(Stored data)
-- ==== Sys2Proof/Tests/Slice0.lean ====
section
/-! SUPPORT. Tests on fixed values from 95_test_vectors.md (`V-…`), and for every statement with hypotheses a state
that meets them (`witness_<statement>`, one conjunct per clause). -/

open Sys2Proof Sys2Proof.Machine

namespace Sys2Proof.Tests

/-! ### States and checks the tests share -/

/-- The answer is a next state with the property. -/
def okAnd (r : Result) (p : State → Bool) : Bool :=
  match r with
  | .next t => p t
  | .fault _ => false
  | .refused _ => false

/-- The answer is the refusal. -/
def refusedWith (r : Result) (why : Refusal) : Bool :=
  match r with
  | .refused f => f = why
  | .next _ => false
  | .fault _ => false

/-- The answer is a next state. -/
def completes (r : Result) : Bool := okAnd r fun _ => true

/-- The blank start of 95 section 0. -/
def blank : State := State.reset

/-- The blank start with a byte operand. -/
def withPay (bytes : List Byte) (n : Fin 33) : State :=
  { blank with pay := Memory.writeAll .pay [] (cellsFrom 0 bytes), payLen := n }

/-- The blank start with a word operand. -/
def withArgw (v : Word) : State := { blank with argw := v }

/-- The blank start with a written command. -/
def commanded (cw : Word) : State := { blank with cw := cw, cwWritten := true, argw := 3277 }

/-- SAMPLE at its wait, converting, with the timeout armed. -/
def waiting : State :=
  { blank with
    cw := 1, argw := 3277, toTicks := 3277, mf := .sample .wait, busy := true, toArmed := true,
    adcEnable := true, adcConv := true, adcConfig := .sampleSetup }

/-- SAMPLE at its last step, completed with 0x9C. -/
def completed : State :=
  { blank with cw := 1, argw := 3277, mf := .sample .leave, adcEnable := true, adcResult := 0x9C, dest := 0x9C }

/-- SAMPLE at its last step, timed out while converting. -/
def expired : State :=
  { blank with
    cw := 1, argw := 3277, mf := .sample .leave, busy := true, timedOut := true, adcEnable := true, adcConv := true }

/-- A clear-screen segment before its first byte. -/
def clearing : State :=
  { blank with scratch := [(0, 0x04)], busActive := true, busSrc := .scratch, busRem := 2, cs := true }

/-- FLUSH_RANGE 0, 1 at a position. -/
def flushing (at_ : RangeStep) (active : Bool) : State :=
  { blank with
    cw := 0x00010022, mf := .flushRange at_, scratch := [(0, 0x01)], busActive := active, busRem := 1,
    busMode := .manual, cs := true }

/-- The last segment of a flush of line 0, from FB. -/
def sendingLine : State :=
  { blank with busActive := true, busSrc := .fb, busPtr := 0, busRem := 14, cs := true }

/-- V-F1 with `c0 = 5`. -/
def refreshing : State :=
  { blank with
    timerCnt := 5, timerCc := 2053, refConfigured := true, fabricChEn := true, timerIntenCmp := true,
    gpioMode := .toggle }

/-- The payload of V-O10. -/
def fixBytes : List Byte :=
  [0x30, 0x35, 0x32, 0x31, 0x33, 0x34, 0x35, 0x36, 0x37, 0x4E,
   0x30, 0x32, 0x31, 0x30, 0x30, 0x39, 0x38, 0x37, 0x36, 0x45]

/-- The states along the moves, standing still at a stop. -/
def follow (ms : Nat → Move) (s : State) : Nat → State
  | 0 => s
  | n + 1 =>
    match perform (ms n) (follow ms s n) with
    | .next t => t
    | .fault _ => follow ms s n
    | .refused _ => follow ms s n

/-- Where no move can stop, the states along the moves are a run. -/
theorem follow_isRun {ms : Nat → Move} (total : ∀ n s, ∃ t, perform (ms n) s = .next t) (s : State) :
    IsRun (follow ms s) ms := by
  intro n
  obtain ⟨t, ht⟩ := total n (follow ms s n)
  rw [follow, ht]
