/-- Sample Memory: listed bytes, strictly rising by byte address, none of them zero. -/
abbrev Memory := List Host.Cell

/-- Actions of the condition table (R139). -/
inductive Action where
  | nothing | localTrigger | rackTrigger
deriving DecidableEq, Repr

/-- What the setup image gives the Trigger Unit (7.1). -/
structure TriggerSettings where
  mask : BitVec 4
  filter : Nat
  blanking : Nat
  table : Bank 16 Action
deriving DecidableEq, Repr

/-- A level change that waits for the filter time: the rack time of the change and the local count at its end (R138). -/
structure Candidate where
  time : Nat
  due : Nat
deriving DecidableEq, Repr

/-- Trigger Unit. -/
structure TriggerUnit where
  settings : TriggerSettings
  filtered : BitVec 4
  candidates : Bank 4 (Option Candidate)
  blankUntil : Nat
  nextSeq : Nat
  pendingTrigger : Option Trigger
  overruns : Nat
  lastMade : Option Trigger
  lastSeq : Bank 16 (Option Nat)
deriving DecidableEq, Repr

/-- Guard states (R158). -/
inductive GuardState where
  | clear | watch | quiet | isolated
deriving DecidableEq, Repr

/-- Current interval of the guard (R155); an UNFRAMED period carries the rack time of its end. -/
inductive Interval where
  | none
  | framed
  | unframed (due : Nat)
deriving DecidableEq, Repr

/-- Kind of a judged interval (R165). -/
inductive IntervalKind where
  | framed | unframed
deriving DecidableEq, Repr

/-- Report counts of an interval (R154). -/
structure ReportCounts where
  echo : Nat
  line : Nat
  stuck : Nat
deriving DecidableEq, Repr

/-- Reports and notices of the current interval (Table 8-1), with whether a LEAVE was taken in it and whether LEAVE
blanking was due when it began (R156). -/
structure Reports where
  counts : ReportCounts
  joinOrLeave : Bool
  blanked : Bool
  leaveTaken : Bool
  leaveAtBegin : Bool
deriving DecidableEq, Repr

/-- Result of a judgement (R156, R157). -/
inductive Verdict where
  | faulted | clean | blanked
deriving DecidableEq, Repr

/-- Last judgement (Table 8-1). -/
structure Judgement where
  kind : IntervalKind
  round : Nat
  result : Verdict
  counts : ReportCounts
deriving DecidableEq, Repr

/-- Trip record (Table 8-3). -/
structure Trip where
  round : Nat
  kind : IntervalKind
  time : Nat
  state : StationState
  counts : ReportCounts
  faults : Nat
  quietAt : Nat
  isolateAt : Nat
deriving DecidableEq, Repr

/-- Thresholds Q, I, Q_r and B (R153). -/
structure Thresholds where
  quiet : Nat
  isolate : Nat
  recover : Nat
  blanking : Nat
deriving DecidableEq, Repr

/-- Guard record (Table 8-1). -/
structure GuardRecord where
  state : GuardState
  faults : Nat
  clean : Nat
  blanking : Nat
  interval : Interval
  reports : Reports
  leaveDue : Bool
  trouble : Bool
  troubleHold : Nat
  last : Option Judgement
  faulted : Nat
  quietEntries : Nat
  trip : Option Trip
  thresholds : Thresholds
deriving DecidableEq, Repr

/-- Result codes of the frame port (R172), in the order of Table 11-12. -/
inductive FrameCode where
  | done | started | full | busy | empty | refusedState | refusedRange
deriving DecidableEq, Repr

/-- The outbound channel as READ-CHANNEL returns it (R115). -/
structure OutView where
  defn : OutDef
  run : OutRun
  depth : Nat
  headTime : Option Nat
deriving DecidableEq, Repr

/-- The inbound channel as READ-CHANNEL returns it (R136). -/
structure InView where
  defn : InDef
  run : InRun
  logCount : Nat
  oldestTag : Option Nat
  window : Window
deriving DecidableEq, Repr

/-- What a frame-port result carries (R172). -/
inductive FramePayload where
  | nothing
  | delivery (d : Delivery)
  | words (ws : List Word)
  | half (h : Fin 2) (d : HalfDesc)
  | outbound (v : OutView)
  | inbound (v : InView)
deriving DecidableEq, Repr

/-- A frame-port result: request kind, channel or starting page, starting offset, code, payload (Table 11-12). -/
structure FrameResult where
  kind : Byte
  channel : Byte
  offset : Byte
  code : FrameCode
  payload : FramePayload
deriving DecidableEq, Repr

/-- A port's state (R169, R183). `deciding` is the rules' state of a port whose request is being decided; the model
decides a request within the step that takes it, so no step leaves a port there (log 31). -/
inductive Port (ρ : Type) where
  | idle
  | deciding (kind : Byte)
  | answered (result : ρ)
deriving DecidableEq, Repr

/-- Answer codes of the service port (R183), in the order of Table 11-10. -/
inductive ServiceCode where
  | done | started | busy | empty | refusedState | refusedRange
deriving DecidableEq, Repr

/-- Setup outcomes (R179). -/
inductive SetupOutcome where
  | loading | good | faulted
deriving DecidableEq, Repr

/-- Setup fault codes in the order of Table 10-1. -/
inductive FaultCode where
  | imageCheck | periodRange | ringRange | ringOverlap | streamDuplicate | slotsRange | guardThresholds
deriving DecidableEq, Repr

/-- Setup record (R179). -/
structure SetupRecord where
  id : StationId
  outcome : SetupOutcome
  fault : Option FaultCode
  location : Option Channel
  image : List Byte
deriving DecidableEq, Repr

/-- Start modes (R182). -/
inductive StartMode where
  | auto | manual
deriving DecidableEq, Repr

/-- What the image hands out to the Timebase Unit, the Membership Controller, the service port and R182. -/
structure Settings where
  rank : Rank
  eligible : Bool
  house : Bool
  period : Nat
  mask : Byte
  startMode : StartMode
deriving DecidableEq, Repr

/-- Map record (Table 4-2). -/
structure MapRecord where
  epoch : Nat
  ownHeld : Nat
  free : Nat
  resync : Resync
  gathered : Bank 12 Bool
  gatherMarks : Nat
  consecutive : Nat
  boundariesSince : Nat
  outstanding : Nat
  lastTest : Option Bool
  stray : Nat
  mismatch : Bank 16 Nat
  foundOwn : Bool
deriving DecidableEq, Repr

/-- Election field of the timebase record (Table 2-2). -/
inductive ElectionField where
  | idle | backoff | takeoverQueued
deriving DecidableEq, Repr

/-- Empty-trunk listen field of the timebase record (Table 2-2). -/
inductive ListenField where
  | idle | running | cutIn
deriving DecidableEq, Repr

/-- Timebase record (Table 2-2). -/
structure TimebaseRecord where
  lock : LockState
  rack : Nat
  hold : Nat
  period : Nat
  framed : Bool
  round : Nat
  role : Bool
  designated : Option StationId
  designatedRank : Nat
  lastMark : Nat
  missed : Nat
  expected : Option MarkAt
  unsent : Nat
  pageCounter : Nat
  election : ElectionField
  listen : ListenField
  quality : Option RefQuality
deriving DecidableEq, Repr
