/-- Stores a packet in a pair area (R125); a delivered one is counted as in a ring, the model's choice (log 61). -/
def storePair (p : Sample) (failed : Bool) (c : InChannel) (m : Memory) : Stored :=
  if failed && c.defn.policy = .skip then
    match freeHalf c with
    | some h =>
      { chan := { markSkipped c with descs := c.descs.set h none }
        mem := writeArea (halfBase h c) 16 0 p.words m, offset := none, superseded := false }
    | none => { chan := markSkipped c, mem := m, offset := none, superseded := false }
  else
    let superseded := (freeHalf c).isNone
    let h := (freeHalf c).getD (c.latest.getD 0)
    { chan := { c with
        latest := some h
        descs := c.descs.set h
          (some { tag := p.tag, time := p.time, count := p.words.length, holder := p.holder })
        counters := countStored p.words.length failed superseded c.counters }
      mem := writeArea (halfBase h c) 16 0 p.words m, offset := some (16 * h.val), superseded := superseded }

/-- Stores a packet by the channel's mode. -/
def storePacket (p : Sample) (failed : Bool) (c : InChannel) (m : Memory) : Stored :=
  match c.defn.mode with
  | .ring => storeRing p failed c m
  | .pair => storePair p failed c m

/-- The taking of a matching packet by one channel, after the hold test (R122 steps 2 to 5): the channel, the memory, and
whether CHANNEL is raised. A packet skipped as invalid moves no window (R148, log 26). A failed packet under KEEP-INVALID
opens and closes windows like a good one, and under SKIP-INVALID one that the window withholds moves it no more than one
that is stored: the model's choice (log 62). -/
def takePacket (p : Sample) (failed : Bool) (c : InChannel) (m : Memory) : InChannel × Memory × Bool :=
  let skip := failed && c.defn.policy = .skip
  let decision := windowDecision c.window p.time
  let c := if skip then c else { c with window := { c.window with state := decision.2 } }
  if !decision.1 then
    ({ c with counters := { c.counters with
        withheld := capAdd Config.counter32Max c.counters.withheld 1 } }, m, false)
  else
    let r := storePacket p failed c m
    match r.offset with
    | none => (r.chan, r.mem, false)
    | some offset =>
      let q := recordPacket p offset failed r.superseded r.chan
      ({ q.1 with window := windowCounts p.words.length q.1.window }, r.mem, q.2)

/-- Counts a packet that a HELD channel drops (R122 step 1). -/
def dropHeld (c : InChannel) : InChannel :=
  { c with
    heldDrop := capAdd 65535 c.heldDrop 1
    counters := { c.counters with heldDropped := capAdd Config.counter32Max c.counters.heldDropped 1 } }

/-- One subscribed channel takes a matching packet (R121, R122). -/
def channelTakes (p : Sample) (failed : Bool) (ch : Channel) (s : State) : State :=
  let c := s.inb.get ch
  if c.defn.stream ≠ p.stream then s
  else match c.state with
    | .closed => s
    | .held => setIn ch (dropHeld c) s
    | .waiting =>
      let r := takePacket p failed { c with state := .receiving, holder := some p.holder } s.mem
      raise .channel { setIn ch r.1 s with mem := r.2.1 }
    | .receiving =>
      let r := takePacket p failed c s.mem
      raiseIf r.2.2 .channel { setIn ch r.1 s with mem := r.2.1 }

/-- A matching packet taken while JOINED or LEAVING is handed to the channels in turn (R121). -/
def deliverSample (p : Sample) (failed : Bool) (s : State) : State := eachChannel (channelTakes p failed) s

/-- A matching packet taken while JOINING only shows WAITING channels their holder (R121). -/
def showHolder (p : Sample) (ch : Channel) (s : State) : State :=
  let c := s.inb.get ch
  if c.defn.stream = p.stream ∧ c.state = .waiting then
    raise .channel (setIn ch { c with state := .receiving, holder := some p.holder } s)
  else s

/-! ### What the map's reports do to a channel (R120) -/

/-- Stream-held report for stream `n` (R120). -/
def heldReportTo (n : Stream) (ch : Channel) (s : State) : State :=
  let c := s.inb.get ch
  let holder := streamHolder s.map.entries n
  if c.defn.stream ≠ n then s
  else match c.state with
    | .closed => s
    | .waiting => raise .channel (setIn ch { c with state := .receiving, holder := holder, endSeen := false } s)
    | .receiving => setIn ch { c with holder := holder } s
    | .held => setIn ch { c with holder := holder, endSeen := false } s

/-- Stream-held report, taken while JOINING, JOINED or LEAVING (R120). -/
def streamHeldReport (n : Stream) (s : State) : State := if inRack s then eachChannel (heldReportTo n) s else s

/-- The stream of channel `ch` has lost its last slot (R120, R135). -/
def loseStream (ch : Channel) (s : State) : State :=
  match (s.inb.get ch).state with
  | .closed => s
  | .waiting => s
  | .receiving => streamEnds .waiting ch s
  | .held => streamEnds .held ch s

/-- Stream-freed report for stream `n` to one channel (R120). -/
def freedReportTo (n : Stream) (ch : Channel) (s : State) : State :=
  if (s.inb.get ch).defn.stream = n then loseStream ch s else s

/-- Stream-freed report, taken while JOINING, JOINED or LEAVING (R120). -/
def streamFreedReport (n : Stream) (s : State) : State := if inRack s then eachChannel (freedReportTo n) s else s

/-- Stream-freed reports for streams in turn. -/
def streamsFreed : List Stream → State → State
  | [], s => s
  | n :: ns, s => streamsFreed ns (streamFreedReport n s)

/-- A WAITING channel whose stream has a holder in the map becomes RECEIVING: the joined report (R120). -/
def joinedReportTo (ch : Channel) (s : State) : State :=
  let c := s.inb.get ch
  match c.state, streamHolder s.map.entries c.defn.stream with
  | .waiting, some h => raise .channel (setIn ch { c with state := .receiving, holder := some h } s)
  | _, _ => s

/-- A channel is judged against the map again when the resync state leaves GATHERING (R120). -/
def reevaluate (ch : Channel) (s : State) : State :=
  let c := s.inb.get ch
  match c.state, streamHolder s.map.entries c.defn.stream with
  | .closed, _ => s
  | .waiting, some h => raise .channel (setIn ch { c with state := .receiving, holder := some h } s)
  | .waiting, none => s
  | .receiving, some h => setIn ch { c with holder := some h } s
  | .held, some h => setIn ch { c with holder := some h } s
  | .receiving, none => loseStream ch s
  | .held, none => loseStream ch s

/-- Every open channel is judged again, while JOINING, JOINED or LEAVING (R120). -/
def reevaluateInbound (s : State) : State := if inRack s then eachChannel reevaluate s else s

/-! ### Holds and withdrawal (R129, R137) -/

/-- Packets were dropped by a hold: the next record carries HELD-DROPPED and GAP (R129). -/
def settleHold (c : InChannel) : InChannel :=
  { c with
    pendingFlags := if c.heldDrop = 0 then c.pendingFlags
      else { c.pendingFlags with heldDropped := true, gap := true }
    heldDrop := 0 }

/-- An open channel goes to WAITING and a HELD one is treated as resumed (R137). -/
def toWaiting (c : InChannel) : InChannel :=
  match c.state with
  | .closed => c
  | .held => { settleHold c with state := .waiting, holder := none }
  | _ => { c with state := .waiting, holder := none }

/-- Every open inbound channel goes to WAITING (R70, R137). -/
def inboundWaits (s : State) : State := { s with inb := s.inb.map toWaiting }

end Sys2Proof.Machine
end

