/-! ### Sending (R104 to R106, R109) -/

/-- The channel whose slot list holds the slot (R104). -/
def channelOf (s : State) (l : Slot) : Option Channel :=
  (List.finRange 8).find? fun ch => (s.out.get ch).slots.contains l

/-- The channel may send in this lane, the pair being quiet (R104). -/
def channelMaySend (ch : Channel) (s : State) : Bool :=
  let c := s.out.get ch
  s.framer.framed && mayTransmit s && guardLetsSend s && s.map.resync = .none
    && (c.state = .opened || c.state = .openShort) && !c.queue.isEmpty

/-- The next SAMPLE empties the queue of a draining channel, and so carries END (R105, R109). -/
def endsDrain (c : OutChannel) : Bool := c.drain && (c.queue.drop Config.sampleWords).isEmpty

/-- The SAMPLE the channel builds for lane `l` (R105). -/
def sampleOf (ch : Channel) (l : Lane) (s : State) : Sample :=
  let c := s.out.get ch
  let taken := c.queue.take Config.sampleWords
  let head := taken.head?
  { holder := stationId s
    stream := c.defn.stream
    lane := l
    tag := c.nextTag
    time := (head.map (·.time)).getD 0
    flags :=
      { first := c.firstPending
        last := endsDrain c
        freeTime := head.any fun e => e.lock = .unlockedTime
        timeStep := c.timeStep
        dropped := c.dropped }
    words := taken.map (·.word) }

/-- The record after a SAMPLE of it was built and started (R105, R106). -/
def sentRecord (c : OutChannel) : OutChannel :=
  { c with
    queue := c.queue.drop Config.sampleWords
    nextTag := succWrap Config.sampleTags c.nextTag
    firstPending := false
    timeStep := false
    dropped := false
    sent := capAdd Config.counter48Max c.sent (c.queue.take Config.sampleWords).length
    packets := capAdd Config.counter48Max c.packets 1 }

/-- A SAMPLE of the channel starts: its words, its tag and its notes are spent, and the one that ends a drain carries out
the closing (R105, R106, R109). -/
def spendSample (ch : Channel) (s : State) : State :=
  let s' := modifyOut ch sentRecord s
  if endsDrain (s.out.get ch) then carryOutClose ch s' else s'

/-! ### Reserved packets (R14) -/

/-- The entry a reserved packet displaces when the queue is full: the youngest of the highest class number that has not
started (R14, R16; log 16). -/
def displaced (s : State) : Option QueueEntry := s.trunk.queue.reverse.find? fun e => isOrdinary e && !inFlight s e

/-- The list without the last entry equal to `e`. -/
def eraseLast (e : QueueEntry) (q : List QueueEntry) : List QueueEntry := (q.reverse.erase e).reverse

/-- The owner of a displaced entry: a CLAIM counts as one that granted nothing, after which a CLOSING channel may have
nothing left to wait for; the others are offered again (R103, R110, R15). The channel's last claim outcome stays as it was:
the model's choice (log 99). -/
def tellDisplaced (e : QueueEntry) (s : State) : State :=
  match e with
  | .claim ch c => closingDone ch (completeAttempt ch (modifyOut ch (fun x => { x with claims := x.claims.erase c.slots }) s))
  | e => { s with trunk.waiting := s.trunk.waiting ++ [e] }

/-- A reserved packet is asked for: absorbed into a held entry of its kind, admitted, or admitted in place of the
youngest ordinary entry (R14). -/
def admitReserved (e : QueueEntry) (s : State) : State :=
  if s.trunk.queue.any fun x => entryClass x = entryClass e then s
  else if s.trunk.queue.length < Config.queueEntries then enqueue e s
  else
    match displaced s with
    | some d => tellDisplaced d (enqueue e { s with trunk.queue := eraseLast d s.trunk.queue })
    | none => s
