-- ==== Sys2Proof/Machine/Core.lean ====
section
/-! DEFINITION. The machine the host asks for. -/
def Sys2Proof.core : Host.Core := { State := Sys2Proof.Machine.State, Fault := Sys2Proof.Machine.Fault, Refusal := Sys2Proof.Machine.Refusal, step := Sys2Proof.Machine.step, reset := Sys2Proof.Machine.State.reset }
end

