/-- Roster, Lane Map, source role, inbound channels, pending TRIGGER and guard stand in `t` as a withdrawal leaves them
(Table 3-2, R137, R143, R144, R167), with what it counts and keeps from `s`: a HELD channel is treated as resumed, so that
packets it dropped show in its next record (R129). That the guard's interval is gone before the cut-out is log 39. -/
def rackLeft (s t : State) : Prop :=
  (∀ i, t.roster.get i = RosterEntry.cleared) ∧ (∀ i, t.trig.lastSeq.get i = none) ∧ t.map = LaneMap.cleared
    ∧ t.station.viewOmissions = 0 ∧ t.station.leaveOutcome = none
    ∧ t.tb.role = false ∧ t.tb.election = .idle ∧ t.tb.period = s.tb.period
    ∧ (∀ ch, (t.inb.get ch).state = if (s.inb.get ch).state = .closed then .closed else .waiting) ∧ t.mem = s.mem
    ∧ (∀ ch, (s.inb.get ch).state = .held → (t.inb.get ch).heldDrop = 0
        ∧ (0 < (s.inb.get ch).heldDrop →
            (t.inb.get ch).pendingFlags.heldDropped = true ∧ (t.inb.get ch).pendingFlags.gap = true))
    ∧ t.trig.pendingTrigger = none
    ∧ (s.trig.pendingTrigger = none → t.trig.overruns = s.trig.overruns)
    ∧ (s.trig.pendingTrigger ≠ none → t.trig.overruns = min 65535 (s.trig.overruns + 1)
        ∧ t.flags &&& flagBit .triggerOverrun = flagBit .triggerOverrun)
    ∧ t.guard.state = .clear ∧ t.guard.faults = 0 ∧ t.guard.clean = 0 ∧ t.guard.blanking = 0
    ∧ t.guard.interval = .none ∧ t.guard.leaveDue = false ∧ t.guard.trouble = false ∧ t.guard.troubleHold = 0
    ∧ t.guard.trip = s.guard.trip ∧ t.guard.thresholds = s.guard.thresholds
    ∧ (s.guard.state ≠ .clear → t.flags &&& flagBit .guard = flagBit .guard)

/-- A withdrawal of kind `k` was made between `s` and `t`, and nothing else of what it touches (Table 3-2, R137, R167). -/
def withdrawn (k : Withdrawal) (s t : State) : Prop :=
  rackLeft s t
    ∧ (s.tb.role = false → t.tb.lock = s.tb.lock ∧ t.tb.designated = s.tb.designated)
    ∧ (∀ ch, outWithdrawn k (s.out.get ch) (t.out.get ch))
    ∧ (k = .rejoin → (∃ ch, losesSlots (s.out.get ch).state) → t.flags &&& flagBit .channel = flagBit .channel)
    ∧ (∀ ch, let c := s.inb.get ch
        let d := t.inb.get ch
        (c.state = .closed → d = c) ∧ (c.state ≠ .closed → d.holder = none)
          ∧ d.log = c.log ∧ d.counters = c.counters ∧ d.window = c.window ∧ d.committed = c.committed
          ∧ d.latest = c.latest ∧ d.hold = c.hold ∧ d.expectedTag = c.expectedTag ∧ d.timeStep = c.timeStep
          ∧ (c.state = .held → 0 < c.heldDrop → d.heldDrop = 0
              ∧ d.pendingFlags = { c.pendingFlags with heldDropped := true, gap := true })
          ∧ (c.state ≠ .held ∨ c.heldDrop = 0 → d.heldDrop = c.heldDrop ∧ d.pendingFlags = c.pendingFlags))
    ∧ t.guard.last = s.guard.last ∧ t.guard.faulted = s.guard.faulted ∧ t.guard.quietEntries = s.guard.quietEntries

Requirement: Print exactly the lines above from the one with "its end. -/" to the one with "framed | unframed", including both.

Expected answer:
/-- Current interval of the guard (R155); an UNFRAMED period carries the rack time of its end. -/
inductive Interval where
  | none
  | framed
  | unframed (due : Nat)
deriving DecidableEq, Repr

/-- Kind of a judged interval (R165). -/
inductive IntervalKind where
  | framed | unframed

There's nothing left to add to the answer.